/-- A state in which a data byte, acknowledged, is about to be captured as the selector. -/
def atSelector : State := pend (eng .addressing 0x00#8 [] []) [.event 0x80#8 0x03#8]

/-- A state in which a write to the mode selector is about to end. -/
def atModeWrite : State := pend (eng .writing 0x02#8 [0x00#8, 0x00#8, 0x00#8, 0x40#8, 0x01#8] []) [.event 0xA0#8 0#8]

/-- A state in which a write to the P gain is about to end. -/
def atGainWrite : State := pend (eng .writing 0x03#8 [0x00#8, 0x00#8, 0xC0#8, 0x3F#8] []) [.event 0xA0#8 0#8]

theorem witness_DataRegisterDiscipline :
    atSelector.pending = .event 0x80#8 0x03#8 :: [] ∧ atSelector.im = false ∧ ∃ t, step atSelector = .next t ∧
      t.out.drReads = 1 := ⟨rfl, rfl, _, rfl, rfl⟩
theorem witness_DataRegisterDiscipline_write :
    ∃ t, step (pend (eng .idle 0x7F#8 [] []) [.event 0xA8#8 0#8]) = .next t ∧ t.out.drWrites ≠ [] :=
    ⟨_, rfl, by decide⟩
theorem witness_CallbackDiscipline :
    atGainWrite.pending = .event 0xA0#8 0#8 :: [] ∧ atGainWrite.im = false ∧ ∃ t, step atGainWrite = .next t :=
    ⟨rfl, rfl, _, rfl⟩
theorem witness_AddressChangesOnlyByCapture :
    (Request.event 0x80#8 0x03#8).isNative = true ∧ ∃ t, step atSelector = .next t ∧
      t.address ≠ atSelector.address := ⟨rfl, _, rfl, by decide⟩
theorem witness_EachFieldGroupHasOneWriter :
    (∃ t, step atSelector = .next t) ∧ ∃ t, step (pend State.reset [.call (.tick 0x0100#16 0#32)]) = .next t :=
    ⟨⟨_, rfl⟩, _, rfl⟩
theorem witness_ModeChangesOnlyByModeWrite :
    atModeWrite.cfg.ok = true ∧ atModeWrite.im = false ∧ ∃ t, step atModeWrite = .next t ∧
      t.mode ≠ atModeWrite.mode := ⟨rfl, rfl, _, rfl, by decide⟩
theorem witness_GainChangesOnlyByItsWrite :
    atGainWrite.cfg.ok = true ∧ atGainWrite.im = false ∧ ∃ t, step atGainWrite = .next t ∧
      fieldOf (t.pid.get .position) .p ≠ fieldOf (atGainWrite.pid.get .position) .p := ⟨rfl, rfl, _, rfl, by decide⟩
theorem witness_BlockNeverFaults :
    atSelector.pending = .event 0x80#8 0x03#8 :: [] ∧ (Request.event 0x80#8 0x03#8).isNative = true ∧
      (Request.call (.tick 0#16 0#32)).isNative = true ∧ 4 ≤ atSelector.cfg.capacity := ⟨rfl, rfl, rfl, by decide⟩
theorem witness_OnlyOutputAdvancesAccumulator :
    atModeWrite.cfg.pidOnSet = .keepAcc ∧ (∃ t, step atModeWrite = .next t ∧ Mode.velocity ≠ atModeWrite.mode ∧
      t.mode = .velocity) ∧ ∃ t, step (pend State.reset [.call .getOutput]) = .next t :=
    ⟨rfl, ⟨_, rfl, by decide, rfl⟩, _, rfl⟩
theorem witness_StepKeepsConfiguration : ∃ t, step atModeWrite = .next t := ⟨_, rfl⟩
theorem witness_StepKeepsInvariant :
    atModeWrite.Inv ∧ ∃ t, step atModeWrite = .next t := ⟨⟨rfl, by decide, by decide, rfl⟩, _, rfl⟩
theorem witness_RunKeepsEngineInvariant :
    atSelector.EngineInv ∧ atSelector.pending = .event 0x80#8 0x03#8 :: [] ∧ ∃ t, step atSelector = .next t :=
    ⟨⟨⟨rfl, by decide, by decide, rfl⟩, fun _ => rfl, by decide⟩, rfl, _, rfl⟩
theorem witness_ResetSatisfiesInvariant : Config.default.ok = true := by decide
theorem witness_StepRunsDecodedInstruction_event :
    atSelector.cfg.ok = true ∧ atSelector.pending = .event 0x80#8 0x03#8 :: [] ∧ atSelector.im = false ∧
      decode atSelector.cfg (.event 0x80#8 atSelector.state (decide (atSelector.inbound.length = atSelector.cfg.capacity))) =
      .ok .rxDataAckAddressing := ⟨rfl, rfl, rfl, rfl⟩
theorem witness_StepRunsDecodedInstruction_write :
    (pend atGainWrite [.regWrite]).pending = .regWrite :: [] ∧
      decode atGainWrite.cfg (.write atGainWrite.address atGainWrite.inbound) = .ok (.wrP 0x3FC00000#32) := ⟨rfl, rfl⟩
theorem witness_StepRunsDecodedInstruction_read :
    (pend (eng .idle 0x81#8 [] []) [.regRead]).pending = .regRead :: [] ∧
      decode Config.default (.read 0x81#8) = .ok .rdAngle := ⟨rfl, rfl⟩
theorem witness_StepRunsDecodedInstruction_call :
    (pend State.reset [.call .getMode]).pending = .call .getMode :: [] ∧
      decode Config.default (.call .getMode) = .ok .getMode := ⟨rfl, rfl⟩
theorem witness_StepWaitsOrRefuses :
    Config.ok { Config.default with selP := 0x02#8 } = false ∧ State.reset.pending = [] ∧ State.reset.cfg.ok =
      true ∧ (pend { State.reset with im := true } [.event 0x60#8 0#8]).pending = .event 0x60#8 0#8 :: [] ∧
      (pend { State.reset with im := true } [.event 0x60#8 0#8]).im = true ∧
      (pend { State.reset with im := true } [.call (.serve 0x60#8)]).pending = .call (.serve 0x60#8) :: [] :=
    ⟨rfl, rfl, rfl, rfl, rfl, rfl⟩
theorem witness_StepRefusesNonInstructions :
    State.reset.cfg.ok = true ∧
      (Instr.slaW.space ≠ .call ∧ (pend State.reset [.call .slaW]).pending = .call .slaW :: []) ∧
      ((pend State.reset [.regWrite]).inbound = [] ∧ (pend State.reset [.regWrite]).pending = .regWrite :: [])
      ∧ State.reset.cfg.capacity < (pend (eng .idle 0#8 (bytes 65) []) [.regWrite]).inbound.length := by decide
theorem witness_DecodeOfEncode :
    Config.default.ok = true ∧ Instr.wellFormed Config.default (.wrModeInvalid 0x40000000#32 0x03#8) = true ∧
      encode Config.default (.wrModeInvalid 0x40000000#32 0x03#8) =
      some (.write 0x02#8 [0x00#8, 0x00#8, 0x00#8, 0x40#8, 0x03#8]) := by decide
theorem witness_EncodeOfDecode :
    Config.default.ok = true ∧ decode Config.default (.write 0x01#8 (bytes 64)) =
      .ok (.wrBadLength 0x01#8 (bytes 64)) ∧ decode Config.default (.read 0x05#8) = .ok .rdD ∧
      decode Config.default (.call (.rbSize .inbound)) = .ok (.rbSize .inbound) ∧
      decode Config.default (.event 0x90#8 .writing true) = .ok .rxDataAckGcOverflow := ⟨rfl, rfl, rfl, rfl, rfl⟩
theorem witness_TransactionsProduceTraces :
    State.reset.cfg.statusMap = Config.defaultStatusMap ∧ State.reset.ackEn = true ∧
      (bytes 65).length ≤ State.reset.cfg.capacity + 1 := ⟨rfl, rfl, by decide⟩
theorem witness_UnacknowledgedByteEndsTrace :
    State.reset.cfg.statusMap = Config.defaultStatusMap ∧ State.reset.ackEn = true ∧
      (bytes 65).length = State.reset.cfg.capacity + 1 ∧ State.ackEn { State.reset with ackEn := false } = false :=
    ⟨rfl, rfl, by decide, rfl⟩
theorem witness_GeneralCallTraces :
    State.cfg (addressed Config.default) = { Config.default with ownAddr := 0x20#7 } ∧
      (addressed Config.default).cfg.statusMap = Config.defaultStatusMap ∧ (addressed Config.default).ackEn = true ∧
      (addressed Config.default).cfg.ownAddr ≠ 0#7 ∧ (addressed Config.default).cfg.gcEnable = true ∧
      (bytes 65).length = (addressed Config.default).cfg.capacity + 1 ∧
      (addressed { Config.default with gcEnable := false }).cfg.gcEnable = false :=
    ⟨rfl, rfl, rfl, by decide, rfl, by decide, rfl⟩


end Sys2Proof.Tests
end

/-! ## What the shared operations leave unchanged and what a step can do

Inversion lemmas for the operations that can fault, and one for `step`; from them, that no step writes the configuration
(R7, R41, R79). -/

namespace Sys2Proof.Machine

/-! ### The buffers, whichever is named -/

@[simp] theorem State.setBuf_cfg (s : State) (b : Buf) (x : List Byte) : (s.setBuf b x).cfg = s.cfg := by
  cases b <;> rfl

@[simp] theorem State.clearBuf_cfg (s : State) (b : Buf) : (s.clearBuf b).cfg = s.cfg := s.setBuf_cfg b []

/-! ### Register writes: everything they can do -/

/-- A float write drains the payload, and runs the setter only where the payload has four bytes (R202 to R206, R212). -/
theorem writeFloat_eq_ok {x : PidField} {s t : State} (h : writeFloat x s = .ok t) :
    (s.inbound.length ≠ 4 ∧ t = s.clearBuf .inbound) ∨
      ∃ w0 w1 w2 w3, s.inbound = [w0, w1, w2, w3] ∧
        t = (s.clearBuf .inbound).setField x (decodeF32 s.cfg.floatOrder w0 w1 w2 w3) := by
  by_cases hl : s.inbound.length = 4
  · obtain ⟨w0, w1, w2, w3, hb⟩ := length_four hl
    rw [writeFloat_four x hb] at h
    exact .inr ⟨w0, w1, w2, w3, hb, (Except.ok.inj h).symm⟩
  · rw [writeFloat_other x hl] at h
    exact .inl ⟨hl, (Except.ok.inj h).symm⟩

/-- A mode write drains the payload, and switches only where the payload has five bytes and ends in the byte of a mode
(R207, R212, R213). -/
theorem writeMode_eq_ok {s t : State} (h : writeMode s = .ok t) :
    (s.inbound.length ≠ 5 ∧ t = s.clearBuf .inbound) ∨
      ∃ w0 w1 w2 w3 mb, s.inbound = [w0, w1, w2, w3, mb] ∧
        ((modeOf s.cfg mb = none ∧ t = s.clearBuf .inbound) ∨
          ∃ m, modeOf s.cfg mb = some m ∧
            t = (s.clearBuf .inbound).transition m (decodeF32 s.cfg.floatOrder w0 w1 w2 w3)) := by
  by_cases hl : s.inbound.length = 5
  · obtain ⟨w0, w1, w2, w3, mb, hb⟩ := length_five hl
    rw [writeMode_five hb] at h
    refine .inr ⟨w0, w1, w2, w3, mb, hb, ?_⟩
    cases hm : modeOf s.cfg mb with
    | none => rw [hm] at h; exact .inl ⟨rfl, (Except.ok.inj h).symm⟩
    | some m => rw [hm] at h; exact .inr ⟨m, rfl, (Except.ok.inj h).symm⟩
  · rw [writeMode_other hl] at h
    exact .inl ⟨hl, (Except.ok.inj h).symm⟩

theorem writeFloat_cfg {x : PidField} {s t : State} (h : writeFloat x s = .ok t) : t.cfg = s.cfg := by
  obtain ⟨-, rfl⟩ | ⟨_, _, _, _, -, rfl⟩ := writeFloat_eq_ok h <;> rfl

theorem writeMode_cfg {s t : State} (h : writeMode s = .ok t) : t.cfg = s.cfg := by
  obtain ⟨-, rfl⟩ | ⟨_, _, _, _, _, -, ⟨-, rfl⟩ | ⟨m, -, rfl⟩⟩ := writeMode_eq_ok h
  · rfl
  · rfl
  · exact State.transition_cfg _ _ _

/-- What `on_write` can do (R201): the register its selector names decides. -/
theorem onWrite_eq_ok {a : Byte} {s t : State} (h : onWrite a s = .ok t) :
    t = (s.invoked (.onWrite a s.inbound)).clearBuf .inbound ∨
      (∃ x, writeFloat x (s.invoked (.onWrite a s.inbound)) = .ok t) ∨
      writeMode (s.invoked (.onWrite a s.inbound)) = .ok t := by
  simp only [onWrite, State.invoked_cfg] at h
  cases hr : regOf s.cfg a with
  | none => rw [hr] at h; exact .inl (Except.ok.inj h).symm
  | some r =>
    rw [hr] at h
    cases r with
    | angle | velocity | current => exact .inl (Except.ok.inj h).symm
    | setpoint | p | i | d | f => exact .inr (.inl ⟨_, h⟩)
    | mode => exact .inr (.inr h)

theorem onWrite_cfg {a : Byte} {s t : State} (h : onWrite a s = .ok t) : t.cfg = s.cfg := by
  obtain rfl | ⟨x, hx⟩ | hm := onWrite_eq_ok h
  · rfl
  · simpa using writeFloat_cfg hx
  · simpa using writeMode_cfg hm

/-! ### Register reads: everything they can do -/

/-- A register read appends some payload to outbound (R231 to R240) and does nothing else. -/
theorem readReg_eq_ok {r : Option Reg} {s t : State} (h : readReg r s = .ok t) :
    ∃ p, t = s.setBuf .outbound (s.outbound ++ p) := by
  cases r with
  | none => exact ⟨_, (readByte_eq_ok h).1⟩
  | some r =>
    cases r with
    | mode => exact ⟨_, (readByte_eq_ok h).1⟩
    | setpoint | p | i | d | f | angle | velocity | current => exact ⟨_, (readFloat_eq_ok h).1⟩

theorem readReg_cfg {r : Option Reg} {s t : State} (h : readReg r s = .ok t) : t.cfg = s.cfg := by
  obtain ⟨p, rfl⟩ := readReg_eq_ok h
  rfl

theorem onRead_cfg {a : Byte} {s t : State} (h : onRead a s = .ok t) : t.cfg = s.cfg :=
  readReg_cfg (s := s.invoked (.onRead a)) h

/-! ### Events: everything they can do -/

/-- A payload byte that is stored found room (R165). -/
theorem evPayload_eq_ok {s t : State} (h : evPayload s = .ok t) :
    s.inbound.length ≠ s.cfg.capacity ∧
      t = (s.readDR.2.setBuf .inbound (s.inbound ++ [s.dr])).serveReturn true := by
  by_cases hf : s.inbound.length = s.cfg.capacity
  · simp [evPayload, bind, Except.bind, pushBack_full _ hf] at h
  · rw [evPayload_ok hf] at h
    exact ⟨hf, (Except.ok.inj h).symm⟩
======
What the exercise asks> Using the material above, transcribe exactly the lines from the line with "0x05#8) = .ok .rdD ∧" to the line with "cases b <;> rfl"; both count, and nothing else goes in.

Solution to this problem>
      .ok (.wrBadLength 0x01#8 (bytes 64)) ∧ decode Config.default (.read 0x05#8) = .ok .rdD ∧
      decode Config.default (.call (.rbSize .inbound)) = .ok (.rbSize .inbound) ∧
      decode Config.default (.event 0x90#8 .writing true) = .ok .rxDataAckGcOverflow := ⟨rfl, rfl, rfl, rfl, rfl⟩
theorem witness_TransactionsProduceTraces :
    State.reset.cfg.statusMap = Config.defaultStatusMap ∧ State.reset.ackEn = true ∧
      (bytes 65).length ≤ State.reset.cfg.capacity + 1 := ⟨rfl, rfl, by decide⟩
theorem witness_UnacknowledgedByteEndsTrace :
    State.reset.cfg.statusMap = Config.defaultStatusMap ∧ State.reset.ackEn = true ∧
      (bytes 65).length = State.reset.cfg.capacity + 1 ∧ State.ackEn { State.reset with ackEn := false } = false :=
    ⟨rfl, rfl, by decide, rfl⟩
theorem witness_GeneralCallTraces :
    State.cfg (addressed Config.default) = { Config.default with ownAddr := 0x20#7 } ∧
      (addressed Config.default).cfg.statusMap = Config.defaultStatusMap ∧ (addressed Config.default).ackEn = true ∧
      (addressed Config.default).cfg.ownAddr ≠ 0#7 ∧ (addressed Config.default).cfg.gcEnable = true ∧
      (bytes 65).length = (addressed Config.default).cfg.capacity + 1 ∧
      (addressed { Config.default with gcEnable := false }).cfg.gcEnable = false :=
    ⟨rfl, rfl, rfl, by decide, rfl, by decide, rfl⟩


end Sys2Proof.Tests
end

/-! ## What the shared operations leave unchanged and what a step can do

Inversion lemmas for the operations that can fault, and one for `step`; from them, that no step writes the configuration
(R7, R41, R79). -/

namespace Sys2Proof.Machine

/-! ### The buffers, whichever is named -/

@[simp] theorem State.setBuf_cfg (s : State) (b : Buf) (x : List Byte) : (s.setBuf b x).cfg = s.cfg := by
  cases b <;> rfl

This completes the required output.